Then set tmpdir Lazypipe variable to point to your application directory
and set taxonomy variable to point to taxonomy subdirectory:
cd $lazypipe cp /appl/soft/bio/lazypipe/3.0/lazypipe/config.yaml config.yaml echo tmpdir: "$lazypipe" >> config.yaml echo taxonomy: "$lazypipe/taxonomy" >> config.yaml
Testrun lazypipe.pl: the command should print command-line usermanual:
lazypipe.pl -h
Exercise 2: Running Lazypipe with lazypipe.pl
In this exercise you will get familiar with basic Lazypipe commands.
According to CSC user policy: “The login nodes can be used for light pre- and postprocessing, compiling applications and moving data. All other tasks are to be done on the compute nodes using the batch job system.”
We will run this example on the login node because it is small scale.
Start by copying sample PE data to your $data/data
directory:
cp /appl/soft/bio/lazypipe/3.0/lazypipe/data/samples/M15small_R* $data/data/
Run read preprocessing:
cd $lazypipe
lazypipe.pl -1 $data/data/M15small_R1.fastq --pipe pre -t 8 -v
Run host filtering. Start by downloading Neovison vison genome. Note that filtering host reads with a newly downloaded genome will take some time to index the genome.
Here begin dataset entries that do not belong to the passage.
-- ==== Sys2Proof/Laws/PerInstr.lean ====
section
/-! SUPPORT. The family OpcodeTable: the word of every instruction, masked by its row's mask, is its
row's match value (30_encoding.md R106); one lemma per constructor. -/

namespace Sys2Proof.Laws.OpcodeTable

/-- The word the encoder gives an instruction matches the instruction's row of the opcode table. -/
def Statement (i : Instr) : Prop := encode i &&& i.maskWord = i.matchWord

/-- Masking two fields put together masks each. -/
theorem append_and {n m : Nat} (a b : BitVec n) (c d : BitVec m) :
    (a ++ c) &&& (b ++ d) = (a &&& b) ++ (c &&& d) := by
  ext i h
  simp [BitVec.getElem_append]

/-- An operand of `m` bits under a format's `n` must-be-zero bits. -/
theorem masked {n m : Nat} (op : Opcode) (s : BitVec m) :
    (op ++ (0#n ++ s)) &&& (0xFF#8 ++ (BitVec.allOnes n ++ 0#m)) = op ++ 0#(n + m) := by
  have h : (0xFF#8 : Opcode) = BitVec.allOnes 8 := rfl
  rw [h, append_and, append_and, BitVec.and_allOnes]
  simp

/-- An operand of 32 bits. -/
theorem maskedWhole (op : Opcode) (s : BitVec 32) :
    (op ++ s) &&& (0xFF#8 ++ 0#32) = op ++ 0#32 := by
  have h : (0xFF#8 : Opcode) = BitVec.allOnes 8 := rfl
  rw [h, append_and, BitVec.and_allOnes]
  simp

theorem bue (s : BitVec 8) : Statement (.bue s) := masked (n := 24) _ s

theorem clken : Statement .clken := rfl

theorem pincfg : Statement .pincfg := rfl

theorem dmawire : Statement .dmawire := rfl

theorem irqen : Statement .irqen := rfl

theorem uedis : Statement .uedis := rfl

theorem clkrd : Statement .clkrd := rfl

theorem brgld (rate : Rate) : Statement (.brgld rate) := maskedWhole _ rate

theorem ueen : Statement .ueen := rfl

theorem fclr (m : BitVec 2) : Statement (.fclr m) := masked (n := 30) _ m

theorem lenldTx (len : Len) : Statement (.lenldTx len) := masked (n := 16) _ len

theorem maldTx (addr : Addr) : Statement (.maldTx addr) := maskedWhole _ addr

theorem lenldRx (len : Len) : Statement (.lenldRx len) := masked (n := 16) _ len

theorem maldRx (addr : Addr) : Statement (.maldRx addr) := maskedWhole _ addr

theorem doneclr : Statement .doneclr := rfl

theorem drqen : Statement .drqen := rfl

theorem tcien : Statement .tcien := rfl

theorem chenRx : Statement .chenRx := rfl

theorem chenTx : Statement .chenTx := rfl

theorem wdone (h : Bool) : Statement (.wdone h) := by
  cases h <;> rfl

theorem drqdis : Statement .drqdis := rfl

theorem doneset : Statement .doneset := rfl

theorem iret : Statement .iret := rfl

theorem put (addr : Addr) : Statement (.put addr) := maskedWhole _ addr

theorem wtxe : Statement .wtxe := rfl

theorem wrxne : Statement .wrxne := rfl

theorem get (addr : Addr) : Statement (.get addr) := maskedWhole _ addr

end Sys2Proof.Laws.OpcodeTable
end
If short for time you can skip this step.
mkdir -p $data/hostgen
wget https://ftp.ncbi.nlm.nih.gov/genomes/all/GCA/900/108/605/GCA_900108605.1_NNQGG.v01/GCA_900108605.1_NNQGG.v01_genomic.fna.gz -P $data/hostgen/
perl lazypipe.pl -1 data/samples/M15small_R1.fastq -p flt --hostgen $data/hostgen/GCA_900108605.1_NNQGG.v01_genomic.fna.gz -t 8 -v
Run assembling:
lazypipe.pl -1 $data/data/M15small_R1.fastq -p ass -t 8 -v
Run read realignment to the created assembly:
lazypipe.pl -1 $data/data/M15small_R1.fastq -p rea -t 8 -v
Run 1st round annotation with Minimap2 against minimap.refseq database defined in config.yaml
(by default this points to RefSeq archaea+bacteria+viruses):
perl lazypipe.pl -1 $data/data/M15small_R1.fastq -p ann1 --ann1 minimap.refseq -t 8 -v
Run 1st round annotation with SANSparallel against UniProt TrEMBL. Note that SANSparallel runs on a remote server and requires internet connection. Append results to Minimap2 annotations from the previous step:
perl lazypipe.pl -1 $data/data/M15small_R1.fastq -p ann1 --ann1 sans --append -t 8 -v
Run 2nd round annotation. In the second round you can target archaeal+bacterial (=ab), bacteriophage (=ph), viral (=vi) and unmapped (=un) contigs, based on labeling from the 1st round. Local databases for the 2nd round annotations are defined in ann2.databases
section of the config.yaml
. For example, to map viral contigs with BLASTN against blastn.vi.refseq (RefSeq viruses) type:
perl lazypipe.pl -1 data/samples/M15small_R1.fastq -p ann2 --ann2 blastn.vi.refseq -t 8 -v
Use annotation strategies defined in the config.yaml
to run common combinations of 1st and 2nd round annotations. For example, --anns vi.refseq
annotation strategy is equivalent to --ann1 minimap.vi.refseq --ann2 blastn.vi.refseq
. To run type:
perl lazypipe.pl -1 data/samples/M15small_R1.fastq --anns abv.refseq -t 8 -v
Generate reports based on created annotations:
perl lazypipe.pl -1 data/samples/M15small_R1.fastq -p rep -t 8 -v
Generate assembly stats, pack for sharing and remove temporary files:
perl lazypipe.pl -1 data/samples/M15small_R1.fastq -p stats,pack,clean -t 8 -v
Use main
tag to refer to the main pipeline steps (pre,ass,rea,ann,rep,stats,pack,clean). For example, to run the whole pipeline annotating only viral sequences against RefSeq type:
perl lazypipe.pl -1 data/samples/M15small_R1.fastq -p main --anns vi.refseq -t 8 -v --hostgen $data/hostgen/GCA_900108605.1_NNQGG.v01_genomic.fna.gz
Your results are output to $res/$sample
,
where $res
is the root result directory and $sample
is the input sample name.
By default results are output to results/read1-filename
.
Check the content of your result directory:
ls -l results
ls -l results/M15small*
Exercise 3: Running Lazypipe with sbatch-lazypipe
sbatch-lazypipe is a help tool that automatically generates a configuration file and a batch job file for a Lazypipe run and submits the job to batch job system of Puhti. The command uses the same command line options as the lazypipe.pl command. In addition sbatch-lazypipe asks user to define batch job resources (account, run time, memory, number of cores). The required memory and time will depend on the size of your input library. As a rule of thumb we recommend using 5GB of memory per core (e.g. 80GB for 16 cores).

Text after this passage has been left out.